If a defendant is charged with a violent offense and has been involuntarily committed in the last three years, or if a defendant is charged with any offense and the judicial official has cause to believe the defendant is a danger to himself or others, the judicial official must order that the defendant be evaluated for involuntary commitment. If, after the evaluation, the examiner determines the defendant needs to be committed, they must initiate commitment proceedings.

The bill also makes several changes to remove judicially imposed roadblocks that have prevented the death penalty from being carried out in North Carolina for nearly two decades.

Instead of letting death penalty appeals sit indefinitely, they must now be heard within two years of filing, and continuances will not be granted unless the judge finds extenuating circumstances. The bill requires any appeal or motion that was filed more than 24 months ago to be heard within the next year. Any hearings related to a death penalty case would be required to be held in the county where the offender was convicted.

The bill would also add committing a capital felony while the victim was using public transportation as an aggravating factor for seeking the death penalty.

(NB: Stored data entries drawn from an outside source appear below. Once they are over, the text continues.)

/-- A real sample times the twiddle factor of an index 0: the sample, a zero sample as `+0.0` (R182). -/
theorem cmul_real_unit {x : F64} (hx : isFinite x = true) :
    cmul ⟨x, 0#64⟩ ⟨fone, 0x8000000000000000#64⟩ = ⟨fadd x 0#64, 0#64⟩ := by
  have hreal : fneg (fmul 0#64 0x8000000000000000#64) = 0#64 := by decide +kernel
  have himag : fadd (fmul x 0x8000000000000000#64) (fmul 0#64 fone) = 0#64 := by
    rw [fmul_one_right (by decide), fmul_zero_right hx (by decide), fadd_zero_zero (isZero_packF64_zero _) (by decide),
      show fsign 0#64 = false by decide, Bool.and_false]
    decide
  simp only [cmul, fsub, fmul_one_right hx, hreal, himag]

/-- Bin 0 over a run of indices with real finite samples. -/
theorem foldl_bin_zero {xs : Nat → Cplx} {is : List Nat} (h : ∀ i ∈ is, (xs i).im = 0#64 ∧ isFinite (xs i).re = true)
    {x : F64} (hx : SumFromZero x) :
    is.foldl (fun acc i => cadd acc (cmul (xs i) (twiddle 0 i))) ⟨x, 0#64⟩ =
      ⟨is.foldl (fun acc i => fadd acc (xs i).re) x, 0#64⟩ := by
  induction is generalizing x with
  | nil => rfl
  | cons i is ih =>
    obtain ⟨him, hre⟩ := h i List.mem_cons_self
    have hterm : cmul (xs i) (twiddle 0 i) = ⟨fadd (xs i).re 0#64, 0#64⟩ := by
      rw [twiddle_bin_zero, ← cmul_real_unit hre, ← him]
    have hstep : cadd ⟨x, 0#64⟩ (cmul (xs i) (twiddle 0 i)) = ⟨fadd x (xs i).re, 0#64⟩ := by
      rw [hterm, cadd, hx.fadd_fadd_zero hre, fadd_zero_self]
    rw [List.foldl_cons, List.foldl_cons, hstep]
    exact ih (fun j hj => h j (List.mem_cons_of_mem _ hj)) (hx.fadd_finite hre)

/-- Settles O38: each product is the sample but for the sign of a zero, which the sum does not show. -/
theorem binZeroIsTheRunningSum : Obligations.BinZeroIsTheRunningSum := by
  intro s hreal
  obtain ⟨t, hexec, hbins, -⟩ := exec_dft s
  refine ⟨t, hexec, ?_⟩
  rw [hbins 0 (by decide), dftBin_xinAll]
  exact foldl_bin_zero (fun i hi => hreal i (List.mem_range.mp hi)) sumFromZero_zero

/-- A zero sample leaves an accumulator of two such sums as it is. -/
theorem cadd_cmul_zero_sample {acc w : Cplx} (hre : SumFromZero acc.re) (him : SumFromZero acc.im)
    (hwre : isFinite w.re = true) (hwim : isFinite w.im = true) : cadd acc (cmul ⟨0#64, 0#64⟩ w) = acc := by
  obtain ⟨hzre, hzim⟩ := cmul_zero_sample hwre hwim
  rw [cadd, hre.fadd_isZero hzre, him.fadd_isZero hzim]

/-- A real sample at index 0 and zeros behind it: index 0 adds the sample, the others add zeros. -/
theorem dftBin_impulse {s : State} {a : F64} {k : Nat} (hk : k < 512) (hfinite : isFinite a = true) (hzero : isZero a = false)
    (hfirst : s.xin 0 = ⟨a, 0#64⟩) (hrest : ∀ i < 512, 0 < i → s.xin i = ⟨0#64, 0#64⟩) : dftBin s.xinAll k = ⟨a, 0#64⟩ := by
  have hstart : cadd czero (cmul (s.xin 0) (twiddle k 0)) = ⟨a, 0#64⟩ := by
    rw [hfirst, twiddle_index_zero, cmul_real_unit hfinite, fadd_zero_right hfinite hzero (by decide), cadd, czero,
      fzero, fadd_comm_of_finite (by decide) hfinite, fadd_zero_right hfinite hzero (by decide), fadd_zero_self]
  rw [dftBin_xinAll, List.range_eq_range', List.range'_succ, List.foldl_cons, hstart]
  refine foldl_keeps fun i hi => ?_
  obtain ⟨hpos, hi⟩ := List.mem_range'_1.mp hi
  obtain ⟨hwre, hwim⟩ := isFinite_twiddle hk hi
  rw [hrest i hi hpos]
  exact cadd_cmul_zero_sample (.inr ⟨(isFinite_not_special hfinite).1, hzero⟩) sumFromZero_zero hwre hwim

This ensures that prosecutors can pursue, and the courts can impose, the death penalty without question for similar crimes like the one that took Iryna's life.

Additionally, the bill would:

  • Clarify that a judicial official must review and consider the defendant’s criminal history before setting conditions of pretrialrelease.
  • Require a judicial official to make written findings of fact explaining the reason why the official determined the conditions of release in each case. 
  • Specify that a judge or magistrate's failure to make these required findings is grounds for removal.
  • Allow the Chief Justice of the Supreme Court or the Chief District Court Judge to initiate suspension proceedings for magistrates.
  • Require the Collaboratory to study the intersection of mental health and the justice system in North Carolina for both adults and juveniles, as well as the availability of house arrest as a condition of pretrial release, and alternative methods of execution aside from those already authorized in North Carolina.

The Senate anticipates hearing the new version of House Bill 307 on Monday.